Stored dataset items
===============

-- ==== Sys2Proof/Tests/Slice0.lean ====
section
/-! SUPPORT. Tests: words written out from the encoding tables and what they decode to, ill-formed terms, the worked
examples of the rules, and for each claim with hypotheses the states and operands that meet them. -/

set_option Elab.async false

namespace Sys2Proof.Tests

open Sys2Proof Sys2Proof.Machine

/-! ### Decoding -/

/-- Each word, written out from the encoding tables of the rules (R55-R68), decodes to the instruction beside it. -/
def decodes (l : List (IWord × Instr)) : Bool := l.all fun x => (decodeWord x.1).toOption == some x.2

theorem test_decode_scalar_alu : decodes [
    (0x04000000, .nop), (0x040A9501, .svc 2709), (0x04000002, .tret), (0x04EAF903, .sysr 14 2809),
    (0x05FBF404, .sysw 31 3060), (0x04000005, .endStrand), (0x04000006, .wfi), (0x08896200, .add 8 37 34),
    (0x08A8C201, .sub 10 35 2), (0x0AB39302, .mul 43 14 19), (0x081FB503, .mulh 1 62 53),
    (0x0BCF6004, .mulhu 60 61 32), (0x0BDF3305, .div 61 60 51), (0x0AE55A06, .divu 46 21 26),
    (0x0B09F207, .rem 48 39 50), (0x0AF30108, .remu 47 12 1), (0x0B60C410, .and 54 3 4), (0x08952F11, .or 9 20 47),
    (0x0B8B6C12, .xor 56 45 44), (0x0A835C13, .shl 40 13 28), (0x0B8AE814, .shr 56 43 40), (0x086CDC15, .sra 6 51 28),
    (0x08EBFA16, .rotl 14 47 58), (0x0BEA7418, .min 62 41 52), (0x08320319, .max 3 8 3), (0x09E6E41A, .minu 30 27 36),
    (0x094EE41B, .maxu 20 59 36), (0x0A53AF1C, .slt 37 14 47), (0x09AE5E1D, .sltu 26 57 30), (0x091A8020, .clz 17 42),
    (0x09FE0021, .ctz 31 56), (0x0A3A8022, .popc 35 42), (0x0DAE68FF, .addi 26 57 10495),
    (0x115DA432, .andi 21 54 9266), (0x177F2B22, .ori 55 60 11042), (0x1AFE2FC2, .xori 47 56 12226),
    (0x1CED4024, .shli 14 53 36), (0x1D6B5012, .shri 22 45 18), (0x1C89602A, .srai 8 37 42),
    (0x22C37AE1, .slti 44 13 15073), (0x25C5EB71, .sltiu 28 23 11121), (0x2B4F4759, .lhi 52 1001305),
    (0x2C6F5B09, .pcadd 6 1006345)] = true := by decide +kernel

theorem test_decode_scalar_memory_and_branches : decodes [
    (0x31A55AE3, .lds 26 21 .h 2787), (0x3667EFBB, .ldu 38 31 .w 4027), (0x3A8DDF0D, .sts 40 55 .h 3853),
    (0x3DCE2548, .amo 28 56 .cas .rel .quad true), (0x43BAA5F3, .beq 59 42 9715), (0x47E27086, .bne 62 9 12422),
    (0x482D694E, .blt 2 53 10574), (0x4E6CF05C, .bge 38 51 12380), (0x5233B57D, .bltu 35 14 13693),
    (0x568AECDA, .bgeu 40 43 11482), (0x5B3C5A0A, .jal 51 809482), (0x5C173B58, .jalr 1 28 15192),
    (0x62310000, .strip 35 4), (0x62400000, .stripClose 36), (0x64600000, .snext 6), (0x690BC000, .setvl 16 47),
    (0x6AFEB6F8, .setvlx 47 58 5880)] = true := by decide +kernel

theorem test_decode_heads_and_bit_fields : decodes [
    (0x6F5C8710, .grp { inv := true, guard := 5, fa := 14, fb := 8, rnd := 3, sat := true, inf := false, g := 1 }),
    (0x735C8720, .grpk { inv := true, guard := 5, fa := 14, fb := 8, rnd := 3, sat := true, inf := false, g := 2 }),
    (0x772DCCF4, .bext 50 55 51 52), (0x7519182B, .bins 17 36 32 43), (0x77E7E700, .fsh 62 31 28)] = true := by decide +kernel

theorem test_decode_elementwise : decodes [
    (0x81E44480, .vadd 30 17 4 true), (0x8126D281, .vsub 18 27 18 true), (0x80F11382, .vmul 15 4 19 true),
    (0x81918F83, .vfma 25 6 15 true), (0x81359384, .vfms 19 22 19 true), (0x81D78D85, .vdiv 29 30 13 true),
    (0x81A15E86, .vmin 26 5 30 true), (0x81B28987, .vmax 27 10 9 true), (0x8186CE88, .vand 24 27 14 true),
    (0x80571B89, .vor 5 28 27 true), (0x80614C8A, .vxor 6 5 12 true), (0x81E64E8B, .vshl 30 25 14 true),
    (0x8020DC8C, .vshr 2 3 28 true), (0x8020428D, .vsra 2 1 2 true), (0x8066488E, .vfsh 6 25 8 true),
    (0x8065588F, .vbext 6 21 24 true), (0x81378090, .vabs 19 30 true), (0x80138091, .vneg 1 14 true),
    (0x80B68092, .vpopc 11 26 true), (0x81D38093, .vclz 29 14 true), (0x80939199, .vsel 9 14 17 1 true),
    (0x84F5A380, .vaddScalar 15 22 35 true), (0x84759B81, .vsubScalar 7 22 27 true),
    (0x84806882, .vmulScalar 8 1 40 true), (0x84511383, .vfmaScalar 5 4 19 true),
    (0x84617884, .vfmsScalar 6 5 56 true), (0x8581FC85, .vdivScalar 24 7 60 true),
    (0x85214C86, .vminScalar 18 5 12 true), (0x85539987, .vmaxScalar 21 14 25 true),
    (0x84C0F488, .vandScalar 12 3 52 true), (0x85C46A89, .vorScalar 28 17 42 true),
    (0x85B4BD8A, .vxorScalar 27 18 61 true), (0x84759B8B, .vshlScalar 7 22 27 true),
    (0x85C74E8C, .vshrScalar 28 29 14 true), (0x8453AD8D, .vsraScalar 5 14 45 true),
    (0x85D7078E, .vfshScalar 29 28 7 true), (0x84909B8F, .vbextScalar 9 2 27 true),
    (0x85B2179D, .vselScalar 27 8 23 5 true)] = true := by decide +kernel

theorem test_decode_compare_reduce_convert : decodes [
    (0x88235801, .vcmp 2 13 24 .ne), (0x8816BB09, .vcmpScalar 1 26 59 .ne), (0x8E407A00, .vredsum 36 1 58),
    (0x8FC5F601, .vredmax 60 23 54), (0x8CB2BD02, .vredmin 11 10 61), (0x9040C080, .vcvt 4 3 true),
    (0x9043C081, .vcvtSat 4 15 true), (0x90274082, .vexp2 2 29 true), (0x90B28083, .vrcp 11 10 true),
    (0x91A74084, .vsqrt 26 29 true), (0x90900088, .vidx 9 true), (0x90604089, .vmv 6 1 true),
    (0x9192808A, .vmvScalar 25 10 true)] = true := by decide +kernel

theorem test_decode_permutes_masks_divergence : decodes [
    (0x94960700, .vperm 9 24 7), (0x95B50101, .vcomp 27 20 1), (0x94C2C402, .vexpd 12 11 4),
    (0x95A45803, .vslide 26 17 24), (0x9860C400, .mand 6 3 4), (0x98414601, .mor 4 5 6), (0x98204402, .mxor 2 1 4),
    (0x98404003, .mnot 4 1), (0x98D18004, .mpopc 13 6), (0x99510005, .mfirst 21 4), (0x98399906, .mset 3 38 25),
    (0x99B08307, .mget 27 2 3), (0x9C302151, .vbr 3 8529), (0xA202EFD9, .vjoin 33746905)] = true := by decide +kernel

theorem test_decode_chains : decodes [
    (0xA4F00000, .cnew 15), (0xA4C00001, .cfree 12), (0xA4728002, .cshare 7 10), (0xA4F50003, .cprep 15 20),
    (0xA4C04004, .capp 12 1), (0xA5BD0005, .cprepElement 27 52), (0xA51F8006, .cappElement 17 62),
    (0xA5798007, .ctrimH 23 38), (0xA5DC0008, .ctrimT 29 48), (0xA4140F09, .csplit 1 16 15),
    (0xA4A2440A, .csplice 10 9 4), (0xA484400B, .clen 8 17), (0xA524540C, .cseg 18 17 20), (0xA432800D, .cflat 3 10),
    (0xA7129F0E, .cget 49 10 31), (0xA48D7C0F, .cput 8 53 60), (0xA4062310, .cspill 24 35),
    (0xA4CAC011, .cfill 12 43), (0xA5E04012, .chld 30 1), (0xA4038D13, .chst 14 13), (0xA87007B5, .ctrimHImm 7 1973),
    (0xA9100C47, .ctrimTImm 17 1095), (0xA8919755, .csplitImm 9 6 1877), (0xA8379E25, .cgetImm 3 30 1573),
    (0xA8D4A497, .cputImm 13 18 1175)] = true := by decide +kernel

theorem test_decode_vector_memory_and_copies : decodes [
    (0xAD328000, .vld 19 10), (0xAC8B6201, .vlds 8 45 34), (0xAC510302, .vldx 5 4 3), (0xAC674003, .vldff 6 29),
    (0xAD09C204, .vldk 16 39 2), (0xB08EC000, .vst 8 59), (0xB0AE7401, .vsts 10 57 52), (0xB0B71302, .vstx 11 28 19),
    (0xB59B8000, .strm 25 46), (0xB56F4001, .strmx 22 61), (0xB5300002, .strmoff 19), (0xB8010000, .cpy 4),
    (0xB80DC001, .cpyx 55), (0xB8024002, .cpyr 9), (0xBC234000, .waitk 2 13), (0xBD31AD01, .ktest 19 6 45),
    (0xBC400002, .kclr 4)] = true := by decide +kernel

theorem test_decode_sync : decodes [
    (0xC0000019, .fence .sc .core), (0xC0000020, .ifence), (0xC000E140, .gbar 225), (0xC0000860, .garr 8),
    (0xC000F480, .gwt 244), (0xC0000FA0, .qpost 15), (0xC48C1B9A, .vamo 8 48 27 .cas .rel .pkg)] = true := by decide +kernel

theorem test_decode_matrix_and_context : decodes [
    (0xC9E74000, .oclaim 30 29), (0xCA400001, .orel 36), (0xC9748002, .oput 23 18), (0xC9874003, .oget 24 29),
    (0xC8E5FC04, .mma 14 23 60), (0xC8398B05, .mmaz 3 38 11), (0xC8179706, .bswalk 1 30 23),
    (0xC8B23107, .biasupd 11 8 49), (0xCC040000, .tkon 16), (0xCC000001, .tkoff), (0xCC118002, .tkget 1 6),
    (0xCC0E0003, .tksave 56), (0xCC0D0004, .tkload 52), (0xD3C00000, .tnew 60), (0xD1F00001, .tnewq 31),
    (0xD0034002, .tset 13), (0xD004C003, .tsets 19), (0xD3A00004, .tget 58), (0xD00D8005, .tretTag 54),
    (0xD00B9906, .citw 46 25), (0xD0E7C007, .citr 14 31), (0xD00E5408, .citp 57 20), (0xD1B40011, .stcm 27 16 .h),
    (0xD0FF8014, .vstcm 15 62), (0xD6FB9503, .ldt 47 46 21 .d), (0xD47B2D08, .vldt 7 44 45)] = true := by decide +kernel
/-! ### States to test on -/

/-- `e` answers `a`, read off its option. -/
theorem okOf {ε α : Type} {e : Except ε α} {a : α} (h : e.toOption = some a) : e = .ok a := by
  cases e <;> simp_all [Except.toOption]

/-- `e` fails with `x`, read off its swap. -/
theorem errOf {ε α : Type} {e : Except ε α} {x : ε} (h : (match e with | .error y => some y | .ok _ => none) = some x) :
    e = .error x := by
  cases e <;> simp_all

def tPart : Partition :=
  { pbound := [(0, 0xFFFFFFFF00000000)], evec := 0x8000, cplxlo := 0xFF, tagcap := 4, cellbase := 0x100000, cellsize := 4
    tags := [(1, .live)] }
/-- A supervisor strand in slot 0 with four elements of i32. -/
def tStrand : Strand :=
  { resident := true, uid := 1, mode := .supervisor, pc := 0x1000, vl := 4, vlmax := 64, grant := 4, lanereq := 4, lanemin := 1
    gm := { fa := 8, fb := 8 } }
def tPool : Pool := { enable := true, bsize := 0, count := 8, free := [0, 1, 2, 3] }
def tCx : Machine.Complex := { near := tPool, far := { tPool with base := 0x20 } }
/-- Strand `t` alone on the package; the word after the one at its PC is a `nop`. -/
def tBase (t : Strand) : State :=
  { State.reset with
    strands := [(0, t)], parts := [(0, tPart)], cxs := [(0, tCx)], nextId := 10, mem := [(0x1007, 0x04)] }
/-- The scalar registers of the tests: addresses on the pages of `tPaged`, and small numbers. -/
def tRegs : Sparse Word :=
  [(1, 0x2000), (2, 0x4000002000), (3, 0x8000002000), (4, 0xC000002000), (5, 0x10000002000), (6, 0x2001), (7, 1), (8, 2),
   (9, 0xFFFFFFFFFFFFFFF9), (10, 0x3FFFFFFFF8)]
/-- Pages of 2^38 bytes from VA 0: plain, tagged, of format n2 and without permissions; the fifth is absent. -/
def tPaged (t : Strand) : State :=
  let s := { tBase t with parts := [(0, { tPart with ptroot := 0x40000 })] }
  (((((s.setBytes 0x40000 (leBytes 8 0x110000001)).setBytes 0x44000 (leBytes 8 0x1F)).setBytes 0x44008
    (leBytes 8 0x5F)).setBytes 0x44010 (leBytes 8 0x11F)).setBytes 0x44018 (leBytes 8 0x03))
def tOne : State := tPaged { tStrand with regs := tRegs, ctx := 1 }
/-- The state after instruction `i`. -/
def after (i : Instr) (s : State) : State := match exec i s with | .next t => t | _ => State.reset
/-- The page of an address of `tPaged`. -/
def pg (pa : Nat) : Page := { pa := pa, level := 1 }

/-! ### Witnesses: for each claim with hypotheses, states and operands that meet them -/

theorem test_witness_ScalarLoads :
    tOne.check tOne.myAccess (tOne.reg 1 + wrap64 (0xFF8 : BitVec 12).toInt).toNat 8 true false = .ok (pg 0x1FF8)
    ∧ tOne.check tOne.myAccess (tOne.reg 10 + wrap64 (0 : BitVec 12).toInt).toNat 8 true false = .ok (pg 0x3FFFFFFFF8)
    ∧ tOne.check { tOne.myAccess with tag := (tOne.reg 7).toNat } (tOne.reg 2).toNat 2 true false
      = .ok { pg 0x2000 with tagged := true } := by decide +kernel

===============

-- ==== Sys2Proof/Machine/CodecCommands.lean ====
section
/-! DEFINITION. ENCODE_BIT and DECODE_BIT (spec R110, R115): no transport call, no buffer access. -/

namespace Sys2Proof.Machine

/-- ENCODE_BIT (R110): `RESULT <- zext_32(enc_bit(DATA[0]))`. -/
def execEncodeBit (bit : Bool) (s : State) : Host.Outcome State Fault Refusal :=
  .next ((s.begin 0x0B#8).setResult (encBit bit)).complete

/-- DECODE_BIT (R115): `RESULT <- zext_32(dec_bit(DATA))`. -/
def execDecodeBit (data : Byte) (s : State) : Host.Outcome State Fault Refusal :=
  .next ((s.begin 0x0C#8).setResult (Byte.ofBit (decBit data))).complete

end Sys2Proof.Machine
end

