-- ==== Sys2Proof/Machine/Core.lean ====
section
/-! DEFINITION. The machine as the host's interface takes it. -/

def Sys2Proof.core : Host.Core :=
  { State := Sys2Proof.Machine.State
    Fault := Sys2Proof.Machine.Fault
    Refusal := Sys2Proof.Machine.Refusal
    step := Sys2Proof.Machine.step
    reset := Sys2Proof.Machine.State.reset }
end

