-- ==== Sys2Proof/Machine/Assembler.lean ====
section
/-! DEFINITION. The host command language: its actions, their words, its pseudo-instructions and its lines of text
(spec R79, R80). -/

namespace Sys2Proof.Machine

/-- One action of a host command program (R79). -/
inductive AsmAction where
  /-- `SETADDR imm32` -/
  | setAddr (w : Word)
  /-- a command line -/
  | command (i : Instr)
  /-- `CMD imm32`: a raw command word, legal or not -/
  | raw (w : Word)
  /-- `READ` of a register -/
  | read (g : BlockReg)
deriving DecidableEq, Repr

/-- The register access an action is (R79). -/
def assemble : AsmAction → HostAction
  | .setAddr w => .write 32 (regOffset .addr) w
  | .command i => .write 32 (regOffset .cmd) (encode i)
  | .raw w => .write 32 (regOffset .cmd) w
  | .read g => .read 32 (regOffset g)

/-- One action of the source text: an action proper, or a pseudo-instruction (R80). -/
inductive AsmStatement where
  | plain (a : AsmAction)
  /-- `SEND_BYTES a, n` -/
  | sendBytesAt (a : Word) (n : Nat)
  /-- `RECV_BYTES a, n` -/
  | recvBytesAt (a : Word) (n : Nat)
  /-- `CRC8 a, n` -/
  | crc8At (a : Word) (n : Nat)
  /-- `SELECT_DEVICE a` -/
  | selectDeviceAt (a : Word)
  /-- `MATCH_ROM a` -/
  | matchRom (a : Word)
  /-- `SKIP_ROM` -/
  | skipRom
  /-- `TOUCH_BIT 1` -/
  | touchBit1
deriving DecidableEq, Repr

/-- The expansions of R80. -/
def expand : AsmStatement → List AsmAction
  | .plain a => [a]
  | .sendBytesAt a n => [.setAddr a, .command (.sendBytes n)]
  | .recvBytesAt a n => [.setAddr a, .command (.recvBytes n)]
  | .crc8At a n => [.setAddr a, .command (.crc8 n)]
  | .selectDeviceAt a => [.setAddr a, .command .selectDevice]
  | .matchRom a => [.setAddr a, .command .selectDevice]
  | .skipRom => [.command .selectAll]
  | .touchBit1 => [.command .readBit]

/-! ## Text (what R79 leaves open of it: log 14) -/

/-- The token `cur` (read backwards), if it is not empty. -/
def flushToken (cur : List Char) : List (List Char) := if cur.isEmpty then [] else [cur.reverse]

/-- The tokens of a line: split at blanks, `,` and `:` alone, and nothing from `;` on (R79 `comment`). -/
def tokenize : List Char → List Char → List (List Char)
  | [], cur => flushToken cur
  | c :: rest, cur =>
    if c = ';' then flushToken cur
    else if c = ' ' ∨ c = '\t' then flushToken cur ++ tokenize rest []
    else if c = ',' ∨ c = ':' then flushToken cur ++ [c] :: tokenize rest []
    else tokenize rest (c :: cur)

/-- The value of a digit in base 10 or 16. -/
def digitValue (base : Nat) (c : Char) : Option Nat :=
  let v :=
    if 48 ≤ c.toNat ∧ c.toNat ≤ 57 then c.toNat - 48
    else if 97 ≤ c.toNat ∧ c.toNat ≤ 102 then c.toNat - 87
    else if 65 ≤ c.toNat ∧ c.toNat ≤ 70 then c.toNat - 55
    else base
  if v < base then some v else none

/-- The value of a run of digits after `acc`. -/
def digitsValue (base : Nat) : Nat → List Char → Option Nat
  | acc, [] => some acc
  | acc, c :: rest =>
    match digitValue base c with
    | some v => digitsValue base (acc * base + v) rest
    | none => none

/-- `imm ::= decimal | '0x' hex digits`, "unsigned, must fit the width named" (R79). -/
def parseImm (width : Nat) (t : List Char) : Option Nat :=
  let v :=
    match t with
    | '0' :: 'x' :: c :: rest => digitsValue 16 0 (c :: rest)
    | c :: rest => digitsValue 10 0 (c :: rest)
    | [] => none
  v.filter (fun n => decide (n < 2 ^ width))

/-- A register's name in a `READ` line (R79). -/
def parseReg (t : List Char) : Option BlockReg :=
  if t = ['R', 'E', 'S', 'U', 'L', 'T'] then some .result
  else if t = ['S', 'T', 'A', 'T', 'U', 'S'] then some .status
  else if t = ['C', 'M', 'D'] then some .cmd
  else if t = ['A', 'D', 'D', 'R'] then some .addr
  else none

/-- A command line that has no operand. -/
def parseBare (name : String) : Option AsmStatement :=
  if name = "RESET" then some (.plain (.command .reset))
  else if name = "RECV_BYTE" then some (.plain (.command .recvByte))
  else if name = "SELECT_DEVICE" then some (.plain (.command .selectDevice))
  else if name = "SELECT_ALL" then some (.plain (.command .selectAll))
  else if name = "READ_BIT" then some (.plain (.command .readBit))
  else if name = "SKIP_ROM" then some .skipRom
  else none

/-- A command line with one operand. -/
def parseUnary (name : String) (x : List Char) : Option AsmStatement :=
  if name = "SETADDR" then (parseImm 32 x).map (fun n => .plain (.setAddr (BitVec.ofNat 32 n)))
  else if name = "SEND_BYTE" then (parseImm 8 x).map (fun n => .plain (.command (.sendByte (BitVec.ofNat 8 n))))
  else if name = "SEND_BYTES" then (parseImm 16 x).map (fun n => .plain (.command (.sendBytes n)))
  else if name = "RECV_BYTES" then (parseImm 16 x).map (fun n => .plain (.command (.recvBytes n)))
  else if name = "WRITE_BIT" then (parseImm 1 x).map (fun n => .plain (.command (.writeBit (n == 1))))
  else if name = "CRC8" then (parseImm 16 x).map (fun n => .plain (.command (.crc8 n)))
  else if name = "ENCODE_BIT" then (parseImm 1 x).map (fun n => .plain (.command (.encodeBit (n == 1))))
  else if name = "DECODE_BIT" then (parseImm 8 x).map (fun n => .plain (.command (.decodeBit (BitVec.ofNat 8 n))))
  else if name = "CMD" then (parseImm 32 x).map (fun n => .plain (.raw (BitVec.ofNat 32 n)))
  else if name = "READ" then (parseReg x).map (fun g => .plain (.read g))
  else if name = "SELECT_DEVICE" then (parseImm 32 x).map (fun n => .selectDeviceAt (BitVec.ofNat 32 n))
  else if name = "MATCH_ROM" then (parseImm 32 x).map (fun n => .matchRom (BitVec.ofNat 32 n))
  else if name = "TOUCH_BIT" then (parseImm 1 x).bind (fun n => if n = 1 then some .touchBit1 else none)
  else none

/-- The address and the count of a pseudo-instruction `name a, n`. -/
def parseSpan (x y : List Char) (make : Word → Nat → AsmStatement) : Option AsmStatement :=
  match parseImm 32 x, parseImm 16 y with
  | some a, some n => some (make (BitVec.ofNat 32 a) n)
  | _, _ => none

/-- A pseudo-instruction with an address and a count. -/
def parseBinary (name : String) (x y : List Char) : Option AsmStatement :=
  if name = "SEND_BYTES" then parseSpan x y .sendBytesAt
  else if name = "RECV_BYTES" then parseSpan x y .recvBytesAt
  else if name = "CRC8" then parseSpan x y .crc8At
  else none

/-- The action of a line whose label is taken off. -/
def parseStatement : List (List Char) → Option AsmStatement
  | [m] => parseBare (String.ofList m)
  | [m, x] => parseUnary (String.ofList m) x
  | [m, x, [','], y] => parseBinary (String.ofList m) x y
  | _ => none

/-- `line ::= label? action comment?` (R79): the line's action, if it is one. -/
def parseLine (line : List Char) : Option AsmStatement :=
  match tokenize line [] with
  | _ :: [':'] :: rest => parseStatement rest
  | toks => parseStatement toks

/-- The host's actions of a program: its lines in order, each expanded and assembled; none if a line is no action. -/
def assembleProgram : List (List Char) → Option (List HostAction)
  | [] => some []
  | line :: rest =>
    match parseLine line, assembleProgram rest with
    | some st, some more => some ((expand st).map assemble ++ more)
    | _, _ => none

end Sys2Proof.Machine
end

===============

# About this task:
Every line of the data that includes the word "guard" should be copied.

# Exercise output:
    (0x6F5C8710, .grp { inv := true, guard := 5, fa := 14, fb := 8, rnd := 3, sat := true, inf := false, g := 1 }),
    (0x735C8720, .grpk { inv := true, guard := 5, fa := 14, fb := 8, rnd := 3, sat := true, inf := false, g := 2 }),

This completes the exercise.